HyperAIHyperAI

Command Palette

Search for a command to run...

近未来の方策最適化

Chuanyu Qin Chenxu Yang Qingyi Si Naibin Gu Dingyu Yao Zheng Lin Peng Fu Nan Duan Jiaqi Wang

概要

検証可能な報酬を用いた強化学習(RLVR: Reinforcement Learning with Verifiable Rewards)は、ポストトレーニングにおける中核的な手法となっています。適切なoff-policyの軌跡(trajectories)をon-policyの探索に導入することは、RLVRの収束を加速させ、パフォーマンスの天井を引き上げる効果がありますが、そのような軌跡の供給源を見つけることが依然として主要な課題となっています。既存の混合ポリシー(mixed-policy)手法は、外部の教師モデルから軌跡をインポートする(高品質だが分布が遠い)、あるいは過去のトレーニング軌跡をリプレイする(分布は近いが品質に限界がある)かのいずれかであり、有効な学習信号 S=Q/VS = Q/VS=Q/V を最大化するために必要な「十分に強力であること(より高い QQQ、より多くの新規知識の学習)」と「十分に近似していること(より低い VVV、より容易な吸収)」の両条件を同時に満たすことはできません。本論文では、Near-Future Policy Optimization(NPO)を提案します。これは、ポリシー自身の「近い未来の自己」から学習するシンプルな混合ポリシー・スキームです。具体的には、同一のトレーニングランにおける後続のチェックポイントを補助的な軌跡の自然な供給源として利用します。これにより、現在のポリシーよりも強力でありながら、いかなる外部ソースよりも分布が近い軌跡を得ることができ、軌跡の品質と分散コスト(variance cost)のバランスを直接的に最適化することが可能になります。我々は、初期段階のブートストラップ(early-stage bootstrapping)と、後期段階のプラトー打破(late-stage plateau breakthrough)という2つの手動介入を通じてNPOの有効性を検証しました。さらに、オンラインのトレーニング信号に基づいて介入を自動的にトリガーし、SSS を最大化するガイド用チェックポイントを選択する適応型バリアントであるAutoNPOを提案します。GRPOを用いたQwen3-VL-8B-Instructによる実験では、NPOは平均パフォーマンスを57.88から62.84へと向上させ、AutoNPOはこれを63.15まで引き上げました。これにより、収束を加速させつつ、最終的なパフォーマンスの天井を押し上げることが実証されました。

One-sentence Summary

To accelerate reinforcement learning with verifiable rewards, researchers propose Near-Future Policy Optimization (NPO), a mixed-policy scheme that maximizes the effective learning signal by utilizing a model's own later checkpoints as auxiliary trajectories to balance trajectory quality against variance cost.

Key Contributions

  • The paper introduces Near-Future Policy Optimization (NPO), a mixed-policy scheme that utilizes trajectories from a later checkpoint in the same training run to guide the current policy. This approach provides auxiliary trajectories that are stronger than historical replay while remaining closer to the current distribution than external teacher models, effectively balancing trajectory quality against variance.
  • This work presents AutoNPO, an adaptive variant that automates the timing and selection of guidance by monitoring online training signals such as reward stagnation and entropy decline. The framework automatically triggers interventions and selects the specific guide checkpoint that maximizes an empirical estimate of the effective learning signal.
  • Experimental results demonstrate the effectiveness of NPO through successful manual interventions in early-stage bootstrapping and late-stage plateau breakthrough scenarios.

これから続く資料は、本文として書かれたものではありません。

theorem State.retire_within {Ma Na ba : Nat} {s₀ : State} {s : State} {e : Nat} {r : Done}
    (hF : Foot Ma Na ba 0x2000 0x8000000000000000000000000000000000000000000000 (e)) (hS : Within Ma Na ba s₀ s) :
    Within Ma Na ba s₀ (State.retire s e r) := by
  unfold State.retire
  extract_lets -merge +onlyGivenNames y0
  split
  · extract_lets -merge +onlyGivenNames y1
    extract_lets -merge +onlyGivenNames y2
    refine have w3 : Within Ma Na ba s₀ y2 := ?_; ?_
    · refine Within.setF .PIO_ESTAT _ 0 rfl (hF.mayOwn (by decide)) ?_
      refine Within.setF .PIO_ESTAT _ 0 rfl (hF.mayOwn (by decide)) ?_
      assumption
    clear_value y2
    refine State.setEng_within (hF.drop (by decide)) ?_
    refine Within.setF .PIO_ESTAT _ 0 rfl (hF.mayOwn (by decide)) ?_
    assumption
  · refine State.setEng_within (hF.drop (by decide)) ?_
    refine Within.setF .PIO_ESTAT _ 0 rfl (hF.mayOwn (by decide)) ?_
    refine Within.setF .PIO_ESTAT _ 0 rfl (hF.mayOwn (by decide)) ?_
    assumption
  refine State.setEng_within (hF.drop (by decide)) ?_
  refine Within.setF .PIO_ESTAT _ 0 rfl (hF.mayOwn (by decide)) ?_
  assumption

theorem State.engineRuns_within {Ma Na ba : Nat} {s₀ : State} {s : State} {e : Nat} {kind : PioOp → Bool} {lands : Nat} {bits : List Bool} {edges : Nat}
    (hF : Foot Ma Na ba 0x100000000009900004000000000400000000000018000000000106504 0xb0000000000000000000000000000000000000000000000 (e)) (hS : Within Ma Na ba s₀ s) :
    Within Ma Na ba s₀ (State.engineRuns s e kind lands bits edges) := by
  unfold State.engineRuns
  extract_lets -merge +onlyGivenNames y0
  refine Within.ite ?_ ?_
  · extract_lets -merge +onlyGivenNames y1
    refine have w2 : Within1 Ma Na ba s₀ y1 := ?_; ?_
    · dsimp -zeta only [y1]
      clear_value y0
      split
      · refine State.shiftCycle_within (hF.sub (by decide) (by decide)) ?_
        assumption
      · refine State.shiftCycle_within (hF.sub (by decide) (by decide)) ?_
        assumption
      refine State.execPio_within (hF.sub (by decide) (by decide)) ?_
      assumption
    clear_value y1
    refine State.pioSettle_within (hF.drop (by decide)) ?_
    refine State.retire_within (hF.sub (by decide) (by decide)) ?_
    refine Within.fst ?_
    assumption
  assumption

theorem State.seeLands_within {Ma Na ba : Nat} {s₀ : State} {s : State} {lands : BitVec 64}
    (hF : Foot Ma Na ba 0x2000 0x0 (0)) (hS : Within Ma Na ba s₀ s) :
    Within Ma Na ba s₀ (State.seeLands s lands) := by
  unfold State.seeLands
  refine Within.upd_pio (hF.any (by decide)) ?_
  assumption

theorem State.engineFault_within {Ma Na ba : Nat} {s₀ : State} {s : State} {e : Nat}
    (hF : Foot Ma Na ba 0x2000 0x8000000000000000000000000000000000000000000000 (e)) (hS : Within Ma Na ba s₀ s) :
    Within Ma Na ba s₀ (State.engineFault s e) := by
  unfold State.engineFault
  refine Within.ite ?_ ?_
  · refine State.setEng_within (hF.drop (by decide)) ?_
    refine Within.setB .PIO_ESTAT _ 0 rfl (hF.mayOwn (by decide)) ?_
    refine Within.setF .PIO_ESTAT _ 0 rfl (hF.mayOwn (by decide)) ?_
    assumption
  assumption

theorem State.engineRestart_within {Ma Na ba : Nat} {s₀ : State} {s : State} {e : Nat}
    (hF : Foot Ma Na ba 0x1000000000000000000000000000000000000000002004 0x38000000000000000000000000000000000000000000000 (e)) (hS : Within Ma Na ba s₀ s) :
    Within Ma Na ba s₀ (State.engineRestart s e) := by
  unfold State.engineRestart
  extract_lets -merge +onlyGivenNames y0
  extract_lets -merge +onlyGivenNames y1
  extract_lets -merge +onlyGivenNames y2
  extract_lets -merge +onlyGivenNames y3
  refine have w4 : Within Ma Na ba s₀ y3 := ?_; ?_
  · refine Within.upd_pio (hF.any (by decide)) ?_
    assumption
  clear_value y3
  extract_lets -merge +onlyGivenNames y5
  refine have w6 : Within Ma Na ba s₀ y5 := ?_; ?_
  · refine Within.foldl ?_ ?_
    · intro t7 x8 w9
      refine State.writeLatch_within (hF.sub (by decide) (by decide)) ?_
      assumption
    assumption
  clear_value y5
  extract_lets -merge +onlyGivenNames y10
  extract_lets -merge +onlyGivenNames y11
  refine have w12 : Within Ma Na ba s₀ y11 := ?_; ?_
  · refine Within.ite ?_ ?_
    · refine Within.upd_tt (hF.any (by decide)) ?_
      assumption
    assumption
  clear_value y11
  extract_lets -merge +onlyGivenNames y13
  extract_lets -merge +onlyGivenNames y14
  extract_lets -merge +onlyGivenNames y15
  extract_lets -merge +onlyGivenNames y16
  extract_lets -merge +onlyGivenNames y17
  refine have w18 : Within Ma Na ba s₀ y17 := ?_; ?_
  · refine Within.reg .PIO_ESTAT _ 0 rfl (hF.mayOwn (by decide)) ?_
    assumption
  clear_value y17
  extract_lets -merge +onlyGivenNames y19
  refine have w20 : Within Ma Na ba s₀ y19 := ?_; ?_
  · refine Within.reg .PIO_ELC _ 0 rfl (hF.mayOwn (by decide)) ?_
    refine Within.reg .PIO_ESR _ 0 rfl (hF.mayOwn (by decide)) ?_
    assumption
  clear_value y19
  refine State.setEng_within (hF.drop (by decide)) ?_
  assumption

theorem State.engineRun_within {Ma Na ba : Nat} {s₀ : State} {s : State} {e : Nat}
    (hF : Foot Ma Na ba 0x2000 0xa000000000000000000000000000000000000000000000 (e)) (hS : Within Ma Na ba s₀ s) :
    Within Ma Na ba s₀ (State.engineRun s e) := by
  unfold State.engineRun
  refine Within.ite ?_ ?_
  · assumption
  extract_lets -merge +onlyGivenNames y0
  refine have w1 : Within Ma Na ba s₀ y0 := ?_; ?_
  · refine Within.setB .PIO_ECTL _ 0 rfl (hF.mayOwn (by decide)) ?_
    assumption
  clear_value y0
  refine Within.ite ?_ ?_
  · assumption
  extract_lets -merge +onlyGivenNames y2
  refine have w3 : Within Ma Na ba s₀ y2 := ?_; ?_
  · refine Within.setF .PIO_ESTAT _ 0 rfl (hF.mayOwn (by decide)) ?_
    assumption
  clear_value y2
  refine Within.ite ?_ ?_
  · assumption
  refine State.setEng_within (hF.drop (by decide)) ?_
  assumption

theorem State.engineStop_within {Ma Na ba : Nat} {s₀ : State} {s : State} {e : Nat}
    (hF : Foot Ma Na ba 0x0 0xa000000000000000000000000000000000000000000000 (e)) (hS : Within Ma Na ba s₀ s) :
    Within Ma Na ba s₀ (State.engineStop s e) := by
  unfold State.engineStop
  refine State.runStop_within (hF.sub (by decide) (by decide)) ?_
  refine Within.setB .PIO_ECTL _ 0 rfl (hF.mayOwn (by decide)) ?_
  assumption

theorem State.injectInstr_within {Ma Na ba : Nat} {s₀ : State} {s : State} {e : Nat} {lands : Nat} {bits : List Bool}
    (hF : Foot Ma Na ba 0x100000000009900004000000000400000000000018000000000106504 0xb0000000000000000000000000000000000000000000000 (e)) (hS : Within Ma Na ba s₀ s) :
    Within Ma Na ba s₀ (State.injectInstr s e lands bits) := by
  unfold State.injectInstr
  split
  · assumption
  refine Within.ite ?_ ?_
  · extract_lets -merge +onlyGivenNames y0
    refine have w1 : Within Ma Na ba s₀ y0 := ?_; ?_
    · refine Within.setB .PIO_ESTAT _ 0 rfl (hF.may (by decide)) ?_
      refine State.setEng_within (hF.drop (by decide)) ?_
      assumption
    clear_value y0
    extract_lets -merge +onlyGivenNames y2
    refine Within.ite ?_ ?_
    · refine Within.setB .PIO_ESTAT _ 0 rfl (hF.may (by decide)) ?_
      assumption
    extract_lets -merge +onlyGivenNames y3
    extract_lets -merge +onlyGivenNames y4
    refine have w5 : Within1 Ma Na ba s₀ y4 := ?_; ?_
    · refine State.execPio_within (hF.sub (by decide) (by decide)) ?_
      refine Within.setF .PIO_ESTAT _ 0 rfl (hF.may (by decide)) ?_
      assumption
    clear_value y4
    extract_lets -merge +onlyGivenNames y6
    refine have w7 : Within Ma Na ba s₀ y6 := ?_; ?_
    · refine Within.fst ?_
      assumption
    clear_value y6
    split
    · extract_lets -merge +onlyGivenNames y8
      refine have w9 : Within Ma Na ba s₀ y8 := ?_; ?_
      · refine Within.setF .PIO_ESTAT _ 0 rfl (hF.may (by decide)) ?_
        refine Within.setF .PIO_ESTAT _ 0 rfl (hF.may (by decide)) ?_
        assumption
      clear_value y8
      extract_lets -merge +onlyGivenNames y10
      refine have w11 : Within Ma Na ba s₀ y10 := ?_; ?_
      · refine Within.ite ?_ ?_
        · refine Within.setF .PIO_ESTAT _ 0 rfl (hF.may (by decide)) ?_
          refine Within.setF .PIO_ESTAT _ 0 rfl (hF.may (by decide)) ?_
          assumption
        assumption
      clear_value y10
      extract_lets -merge +onlyGivenNames y12
      refine State.pioSettle_within (hF.drop (by decide)) ?_
      refine State.setEng_within (hF.drop (by decide)) ?_
      assumption
    · refine State.pioSettle_within (hF.drop (by decide)) ?_
      refine State.setEng_within (hF.drop (by decide)) ?_
      refine Within.setF .PIO_ESTAT _ 0 rfl (hF.may (by decide)) ?_
      assumption
    refine Within.setF .PIO_ESTAT _ 0 rfl (hF.may (by decide)) ?_
    assumption
  assumption

theorem State.offer_within {Ma Na ba : Nat} {s₀ : State} {s : State} {e : Nat} {val : Word}
    (hF : Foot Ma Na ba 0x2000 0x8000000000000000000000000000000000000000000000 (e)) (hS : Within Ma Na ba s₀ s) :
    Within Ma Na ba s₀ (State.offer s e val) := by
  unfold State.offer
  refine Within.ite ?_ ?_
  · refine Within.setB .PIO_ESTAT _ 0 rfl (hF.mayOwn (by decide)) ?_
    assumption
  refine Within.setB .PIO_ESTAT _ 0 rfl (hF.mayOwn (by decide)) ?_
  refine State.setEng_within (hF.drop (by decide)) ?_
  assumption

theorem State.dinWrite_within {Ma Na ba : Nat} {s₀ : State} {s : State} {e : Nat} {val : Word}
    (hF : Foot Ma Na ba 0x2000 0x48000000000000000000000000000000000000000000000 (e)) (hS : Within Ma Na ba s₀ s) :
    Within Ma Na ba s₀ (State.dinWrite s e val) := by
  unfold State.dinWrite
  refine Within.ite ?_ ?_
  · refine Within.setB .PIO_ESTAT _ 0 rfl (hF.mayOwn (by decide)) ?_
    assumption
  refine State.setEng_within (hF.drop (by decide)) ?_
  refine Within.setB .PIO_ESTAT _ 0 rfl (hF.mayOwn (by decide)) ?_
  refine Within.reg .PIO_DIN _ 0 rfl (hF.mayOwn (by decide)) ?_
  assumption

theorem State.bankLoss_within {Ma Na ba : Nat} {s₀ : State} {s : State} {bank : Nat}
    (hF : Foot Ma Na ba 0x2000 0x0 (0)) (hS : Within Ma Na ba s₀ s) :
    Within Ma Na ba s₀ (State.bankLoss s bank) := by
  unfold State.bankLoss
  refine Within.upd_pio (hF.any (by decide)) ?_
  assumption

theorem State.bankReturn_within {Ma Na ba : Nat} {s₀ : State} {s : State} {bank : Nat}
    (hF : Foot Ma Na ba 0x2000 0x0 (0)) (hS : Within Ma Na ba s₀ s) :
    Within Ma Na ba s₀ (State.bankReturn s bank) := by
  unfold State.bankReturn
  refine Within.upd_pio (hF.any (by decide)) ?_
  assumption

theorem execNop_within {Ma Na ba : Nat} {s₀ : State} {t : Nat} {engine : Fin 16} {s : State}
    (hF : Foot Ma Na ba 0x100000000009900004000000000400000000000018000000000106504 0xb0000000000000000000000000000000000000000000000 (engine.val)) (hS : Within Ma Na ba s₀ (s.advance t)) :
    Ends Ma Na ba s₀ (execNop t engine s) := by
  unfold execNop
  refine Ends.mk ?_
  refine State.engineRuns_within (hF.sub (by decide) (by decide)) ?_
  refine State.pioSettle_within (hF.drop (by decide)) ?_
  assumption

theorem execJmp_within {Ma Na ba : Nat} {s₀ : State} {t : Nat} {engine : Fin 16} {lands : BitVec 64} {s : State}
    (hF : Foot Ma Na ba 0x100000000009900004000000000400000000000018000000000106504 0xb0000000000000000000000000000000000000000000000 (engine.val)) (hS : Within Ma Na ba s₀ (s.advance t)) :
    Ends Ma Na ba s₀ (execJmp t engine lands s) := by
  unfold execJmp
  refine Ends.mk ?_
  refine State.engineRuns_within (hF.sub (by decide) (by decide)) ?_
  refine State.seeLands_within (hF.drop (by decide)) ?_
  refine State.pioSettle_within (hF.drop (by decide)) ?_
  assumption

The method shows the ability to bridge mixed-policy RLVR and self-taught approaches by using optimization time as privileged information to improve convergence and performance.

Introduction

Reinforcement learning with verifiable rewards (RLVR) is a critical post-training method for enhancing reasoning capabilities in large language models. While pure on-policy exploration is standard, it often suffers from sparse correct trajectories in early training or hits performance plateaus in later stages. Existing mixed-policy approaches attempt to solve this by either using external teachers, which introduce high distributional variance, or replaying past trajectories, which are limited by the quality of older checkpoints. The authors leverage a temporal approach called Near-Future Policy Optimization (NPO) to bridge this gap. By using a later checkpoint from the same training run as a source of auxiliary trajectories, NPO provides a learning signal that is both stronger than the current policy and closer in distribution than external models. This effectively balances signal quality against variance cost, allowing for accelerated convergence and higher performance ceilings.

Method

The authors propose Near-Future Policy Optimization (NPO), a method that enhances reinforcement learning with verification (RLVR) by leveraging trajectories from a near-future checkpoint of the same training run to guide the current policy. The core insight is that the effectiveness of off-policy guidance is governed by a trade-off between trajectory quality and variance cost. Trajectory quality Q(Δ)Q(\Delta)Q(Δ), which measures the fraction of prompts the source policy can solve correctly, increases with the checkpoint distance Δ\DeltaΔ from the current policy. In contrast, variance cost V(Δ)V(\Delta)V(Δ), which arises from importance weighting when combining trajectories from different policies, grows approximately exponentially with Δ\DeltaΔ. The effective learning signal S(Δ)=Q(Δ)/V(Δ)S(\Delta) = Q(\Delta)/V(\Delta)S(Δ)=Q(Δ)/V(Δ) thus exhibits a U-shape, peaking at an optimal checkpoint distance Δ\Delta^*Δ that balances these competing factors. As shown in the figure below, existing approaches such as far-future replay, past-trajectory replay, and external teachers occupy suboptimal regions of the quality-stability trade-off plane, while NPO targets the high-SSS region by using a near-future policy that is both strong and close in distribution to the current policy.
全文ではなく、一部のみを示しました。